MIT Media Lab Generates a New Logo
This is a fun story. Getting a logo can be a pain (as much of a pain as thinking up a game or company name!) and it is hard to get it right. Witness the kerfuffle over the London 2012 Olympics logo (though personally I like it!) So its a logo for a lab with a rep for cutting edge – so how did they come up with it? They generated it via an algorithm!
To honor 25 years of backseat-driving robots and vision-scanning iPhones and touchscreen-keyboard-3-D-display hybrids, the MIT Media Lab tapped Brooklyn-based designers (and erstwhile Media Lab rats) E Roon Kang and Richard The to dream up a fresh visual identity.

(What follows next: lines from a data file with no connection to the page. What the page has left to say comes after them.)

/-- R204: rotations with equal operands, row by row. -/
def Obligations.AliasedRotationTable : Prop :=
  (∀ (s t : State) (x z : RegAddr), exec (.rotr x x z) s = .next t →
    t.readReg x = s.readReg z ∧ t.readReg z = s.readReg x) ∧
  (∀ (s t : State) (x y : RegAddr), exec (.rotr x y x) s = .next t →
    t.readReg x = s.readReg x ∧ t.readReg y = s.readReg x) ∧
  (∀ (s t : State) (x y : RegAddr), exec (.rotr x y y) s = .next t →
    t.readReg x = s.readReg y ∧ t.readReg y = s.readReg y) ∧
  (∀ (s t : State) (x z : MemAddr), s.mem.wf = true → x.toNat < s.mem.size → z.toNat < s.mem.size →
    exec (.rotm x x z) s = .next t →
    t.mem.read x.toNat = s.mem.read z.toNat ∧ t.mem.read z.toNat = s.mem.read x.toNat) ∧
  (∀ (s t : State) (x y : MemAddr), s.mem.wf = true → x.toNat < s.mem.size → y.toNat < s.mem.size →
    exec (.rotm x y x) s = .next t →
    t.mem.read x.toNat = s.mem.read x.toNat ∧ t.mem.read y.toNat = s.mem.read x.toNat) ∧
  (∀ (s t : State) (x y : MemAddr), s.mem.wf = true → x.toNat < s.mem.size → y.toNat < s.mem.size →
    exec (.rotm x y y) s = .next t →
    t.mem.read x.toNat = s.mem.read y.toNat ∧ t.mem.read y.toNat = s.mem.read y.toNat)

/-- R202: `r2m`: its fields, its micro-steps, its net effect for every register and every address below N, its error for
every other address. -/
def Obligations.RegisterToMemoryResult : Prop :=
  (∀ (n : Nat) (w : IWord), w.extractLsb' 29 3 = 5#3 → (w.extractLsb' 16 8).toNat < n →
    verdict n w = .ok (.r2m (w.extractLsb' 24 5) (w.extractLsb' 16 8))) ∧
  (∀ (rs : RegAddr) (a : MemAddr), microOps (.r2m rs a) = [.rdR .t0 rs, .waM a, .wdM (.temp .t0)]) ∧
  (∀ (s : State) (w : IWord) (rest : List IWord) (rs : RegAddr) (a : MemAddr) (v : Word), s.queue = w :: rest →
    v = s.regs[rs.toNat] →
    (a.toNat < s.mem.size →
      exec (.r2m rs a) s = .next { common s w rest with mem := s.mem.write a.toNat v, t0 := v, mwl := none }) ∧
    (s.mem.size ≤ a.toNat →
      exec (.r2m rs a) s = .next (reported s rest .addressOutOfRange w (.field .maddr a.toNat))) ∧
    (s.mem.wf = true →
      (s.mem.write a.toNat v).read a.toNat = v ∧
      ∀ x, x ≠ a.toNat → (s.mem.write a.toNat v).read x = s.mem.read x))

/-- R203: `m2r`: its fields, its micro-steps, its net effect for every address below N and every register, its error for
every other address. The memory latch is empty at every `Decoding` edge of a run (R32). -/
def Obligations.MemoryToRegisterResult : Prop :=
  (∀ (n : Nat) (w : IWord), w.extractLsb' 29 3 = 6#3 → (w.extractLsb' 21 8).toNat < n →
    verdict n w = .ok (.m2r (w.extractLsb' 21 8) (w.extractLsb' 16 5))) ∧
  (∀ (a : MemAddr) (rd : RegAddr), microOps (.m2r a rd) = [.rdM .t0 a, .waR rd, .wdR (.temp .t0)]) ∧
  (∀ (s : State) (w : IWord) (rest : List IWord) (a : MemAddr) (rd : RegAddr) (v : Word), s.queue = w :: rest →
    v = s.mem.read a.toNat →
    (s.mwl = none → a.toNat < s.mem.size →
      exec (.m2r a rd) s = .next { common s w rest with regs := s.regs.set rd.toNat v, t0 := v, rwl := none }) ∧
    (s.mem.size ≤ a.toNat →
      exec (.m2r a rd) s = .next (reported s rest .addressOutOfRange w (.field .maddr a.toNat))))

/-- R86, R232, R237: an address field that is not below N is reported at decode, the first in the order A, B, C, and nothing
else changes but the retirement. -/
def Obligations.OutOfRangeAddressReported : Prop :=
  ∀ (s : State) (w : IWord) (rest : List IWord), s.queue = w :: rest →
    (∀ (a : MemAddr) (d : Word), s.mem.size ≤ a.toNat →
      exec (.wmem a d) s = .next (reported s rest .addressOutOfRange w (.field .maddr a.toNat))) ∧
    (∀ (r : RegAddr) (a : MemAddr), s.mem.size ≤ a.toNat →
      exec (.r2m r a) s = .next (reported s rest .addressOutOfRange w (.field .maddr a.toNat)) ∧
      exec (.m2r a r) s = .next (reported s rest .addressOutOfRange w (.field .maddr a.toNat))) ∧
    (∀ a b c : MemAddr, s.mem.size ≤ a.toNat →
      exec (.rotm a b c) s = .next (reported s rest .addressOutOfRange w (.field .ma a.toNat))) ∧
    (∀ a b c : MemAddr, a.toNat < s.mem.size → s.mem.size ≤ b.toNat →
      exec (.rotm a b c) s = .next (reported s rest .addressOutOfRange w (.field .mb b.toNat))) ∧
    (∀ a b c : MemAddr, a.toNat < s.mem.size → b.toNat < s.mem.size → s.mem.size ≤ c.toNat →
      exec (.rotm a b c) s = .next (reported s rest .addressOutOfRange w (.field .mc c.toNat)))

/-- R231: an ALU word with sub-opcode 13, 14 or 15 is reported at its `Decoding` edge and retired, in one edge and one step;
no other word raises this error. -/
def Obligations.UnrecognizedOpcodeReported : Prop :=
  (∀ (s : State) (w : IWord) (rest : List IWord) (p : AluCode), s.fsm = .decoding → s.queue = w :: rest →
    w.extractLsb' 29 3 = 2#3 → p = w.extractLsb' 10 4 → 13 ≤ p.toNat →
    edge s = .next (reported s rest .unrecognizedOpcode w (.field .aluop p.toNat)) ∧ step s = edge s) ∧
  (∀ (s t : State) (r : Report), edge s = .next t → t.reports = s.reports ++ [r] → r.kind = .unrecognizedOpcode →
    r.word.extractLsb' 29 3 = 2#3 ∧ 13 ≤ (r.word.extractLsb' 10 4).toNat ∧
    r.detail = .field .aluop (r.word.extractLsb' 10 4).toNat)

/-! ### Errors -/

/-- R233: `ArithmeticFault` is raised at step 3 of an ALUOperation whose latched operation is divide or modulo and whose
latched operand 2 is 0, and by nothing else; the report has IR and the operation. -/
def Obligations.ArithmeticFaultExactly : Prop :=
  (∀ (s t : State) (r : Report), edge s = .next t → t.reports = s.reports ++ [r] → r.kind = .arithmeticFault →
    s.fsm = .executing .aluOperation 3 ∧ (s.aop = 3 ∨ s.aop = 4) ∧ s.ab = 0 ∧
    r = { kind := .arithmeticFault, index := s.qidx, word := s.ir, detail := .division s.aop 0 }) ∧
  (∀ s : State, s.Inv → s.fsm = .executing .aluOperation 3 → (s.aop = 3 ∨ s.aop = 4) → s.ab = 0 →
    ∃ t, edge s = .next t ∧
      t.reports = s.reports ++
        [{ kind := .arithmeticFault, index := s.qidx, word := s.ir, detail := .division s.aop 0 }])

/-- R236: the edge that detects an error reports it and retires the instruction, and changes nothing else; the whole
instruction changes no register and no memory word. -/
def Obligations.ErrorsArePrecise : Prop :=
  (∀ s t : State, edge s = .next t → t.reports ≠ s.reports →
    ∃ (kind : ErrorKind) (w : IWord) (d : Detail), t = reported s s.queue.tail kind w d) ∧
  (∀ s t : State, s.fsm = .decoding → step s = .next t → t.reports ≠ s.reports →
    t.regs = s.regs ∧ t.mem = s.mem ∧ t.rwl = s.rwl ∧ t.mwl = s.mwl ∧ t.aluQ = s.aluQ ∧ t.dump = s.dump ∧
    (∃ r : Report, t.reports = s.reports ++ [r] ∧ r.index = s.qidx ∧ s.queue.head? = some r.word) ∧
    t.queue = s.queue.tail ∧ t.qidx = s.qidx + 1 ∧ t.fsm = nextFsm s.queue.tail)

/-- R239: the reports made so far do not affect how anything later executes. -/
def Obligations.EarlierErrorsDoNotMatter : Prop :=
  ∀ (s t : State) (earlier : List Report), step s = .next t →
    ∃ new, t.reports = s.reports ++ new ∧
      step { s with reports := earlier } = .next { t with reports := earlier ++ new }

/-- R31, R33, R174: what earlier instructions left in IR, the temporaries, the ALU latches and the result register is never
observed: two states alike in all else step to states alike in all else. -/
def Obligations.HiddenStateUnobservable : Prop :=
  ∀ s s' t : State, s.SameArchitectural s' → s.atBoundary → step s = .next t →
    ∃ t', step s' = .next t' ∧ t.SameArchitectural t' ∧ t.atBoundary

/-! ### Ports and the loader -/

/-- R100, R122, R234: the external ports of a step show what its closing edge does: the error ports the report it appends,
the dump ports the record it appends. -/
def Obligations.ExternalPortsShowTheEdge : Prop :=
  ∀ s t : State, s.Inv → edge s = .next t →
    t.reports = s.reports ++ s.raisedReport.toList ∧ t.dump = s.dump ++ s.dumpedRecord.toList ∧
    (s.externalPorts.errValid = true ↔ t.reports ≠ s.reports) ∧
    (∀ r, t.reports = s.reports ++ [r] →
      s.externalPorts.errKind = some r.kind.code ∧ s.externalPorts.errIndex = some r.index ∧
      s.externalPorts.errWord = some r.word) ∧
    (s.externalPorts.qPop = true ↔ t.qidx = s.qidx + 1) ∧
    (s.externalPorts.dumpValid = true ↔ ∃ i, s.fsm = .draining i) ∧
    (s.externalPorts.dumpValid = true ↔ t.dump ≠ s.dump) ∧
    (∀ d, t.dump = s.dump ++ [d] →
      s.externalPorts.dumpSpace = some (if d.space = .reg then 0#1 else 1#1) ∧
      (∃ x, s.externalPorts.dumpIndex = some x ∧ x.toNat = d.index) ∧ s.externalPorts.dumpValue = some d.value) ∧
    (∀ i, s.fsm = .draining i → t.dump = s.dump ++ [recordR122 s i]) ∧
    (s.externalPorts.halted = true ↔ s.fsm = .halted)

/-- R55, R57, R101: an edge changes the register file and the memory exactly as their ports say. -/
def Obligations.StorePortsCommitTheEdge : Prop :=
  ∀ s t : State, edge s = .next t →
    t.regs = s.regFilePorts.commit s.regs ∧ t.mem = s.memPorts.commit s.mem

/-- At the register file's ports a read in the cycle of a write to the same register gives the old value, the next cycle the
new one (R57, R267). At the memory's ports a write cycle performs no read (R54, R267), whatever the step. That the model has
no value of `mem_rdata` there, where R54 says that the output is held, is the model's own reading (log entry 9, DEDUCED; log
entry 11, DESIGN CHOICE). -/
def Obligations.ReadDuringWriteGivesOldValue : Prop :=
  (∀ (regs : Vector Word 32) (a b : RegAddr) (v : Word) (p : RegFilePorts),
    p = { raddr := some b, we := true, waddr := some a, wdata := some v } →
    p.rdata regs = some regs[b.toNat] ∧
    p.rdata (p.commit regs) = some (if b = a then v else regs[b.toNat])) ∧
  (∀ s : State, s.mwl.isSome = true → s.memPorts.rdata s.mem = none)

/-- R70, R262: the text of a program loads as that program, and boot resets the CORE with it. -/
def Obligations.ProgramTextLoads : Prop :=
  ∀ ws : List IWord, loadStream (textOfProgram ws) = .program ws ∧
    ∀ (n : Nat) (f : Nat → Word), boot n f (textOfProgram ws) = .ready (State.resetWith n f ws)

/-- R262: the text is split at each newline, a newline at its very end starting no further line; it is accepted exactly when
each line is 32 characters, each 0 or 1, and PROG is then the words of its lines; otherwise the run is refused with the index
of a failing line, and there is no state. -/
def Obligations.MalformedTextRefused : Prop :=
  (∀ lines : List (List Char), (∀ line ∈ lines, '\n' ∉ line) →
    splitLines (lines.flatMap fun line => line ++ ['\n']) = lines ∧
    ∀ last : List Char, '\n' ∉ last → last ≠ [] →
      splitLines ((lines.flatMap fun line => line ++ ['\n']) ++ last) = lines ++ [last]) ∧
  (∀ (text : List Char) (n : Nat) (f : Nat → Word),
    ((∃ s, boot n f text = .ready s) ↔
      ∀ line ∈ splitLines text, line.length = 32 ∧ ∀ c ∈ line, c = '0' ∨ c = '1') ∧
    (∀ s, boot n f text = .ready s →
      ∃ ws : List IWord, s = State.resetWith n f ws ∧ splitLines text = ws.map lineOfWord) ∧
    (∀ (kind : ErrorKind) (k : Nat), boot n f text = .malformed kind k →
      kind.code = 1 ∧
      ∃ line, (splitLines text)[k]? = some line ∧ ¬(line.length = 32 ∧ ∀ c ∈ line, c = '0' ∨ c = '1')))

/-- The line a refused run names is the first that fails: the model's choice (log entry 12). -/
def Obligations.FirstFailingLineNamed : Prop :=
  ∀ (text : List Char) (k : Nat), loadStream text = .malformed k →
    ∀ j line, j < k → (splitLines text)[j]? = some line → line.length = 32 ∧ ∀ c ∈ line, c = '0' ∨ c = '1'

end Statements
end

The result is pure, unadulterated Media Lab: an algorithmic logo that generates a sui generis image for each of the Lab’s sui generis brains. …
The basic idea here is that the logo has three intersecting spotlights that can be organized in any of 40,000 shapes and 12 color combinations using a custom algorithm. That’s enough to supply each and every new card-carrying Media Labber with his very own logo for a whopping 25 years.
Folks select a design on a web-based platform, and once they’ve made their choice, no one else can poach it; it’s as personal as a Social Security number — perhaps more so.
I’ll admit – it an amazing way to come up with the logo. The medium is the message, if you like. Wish I’d thought of it…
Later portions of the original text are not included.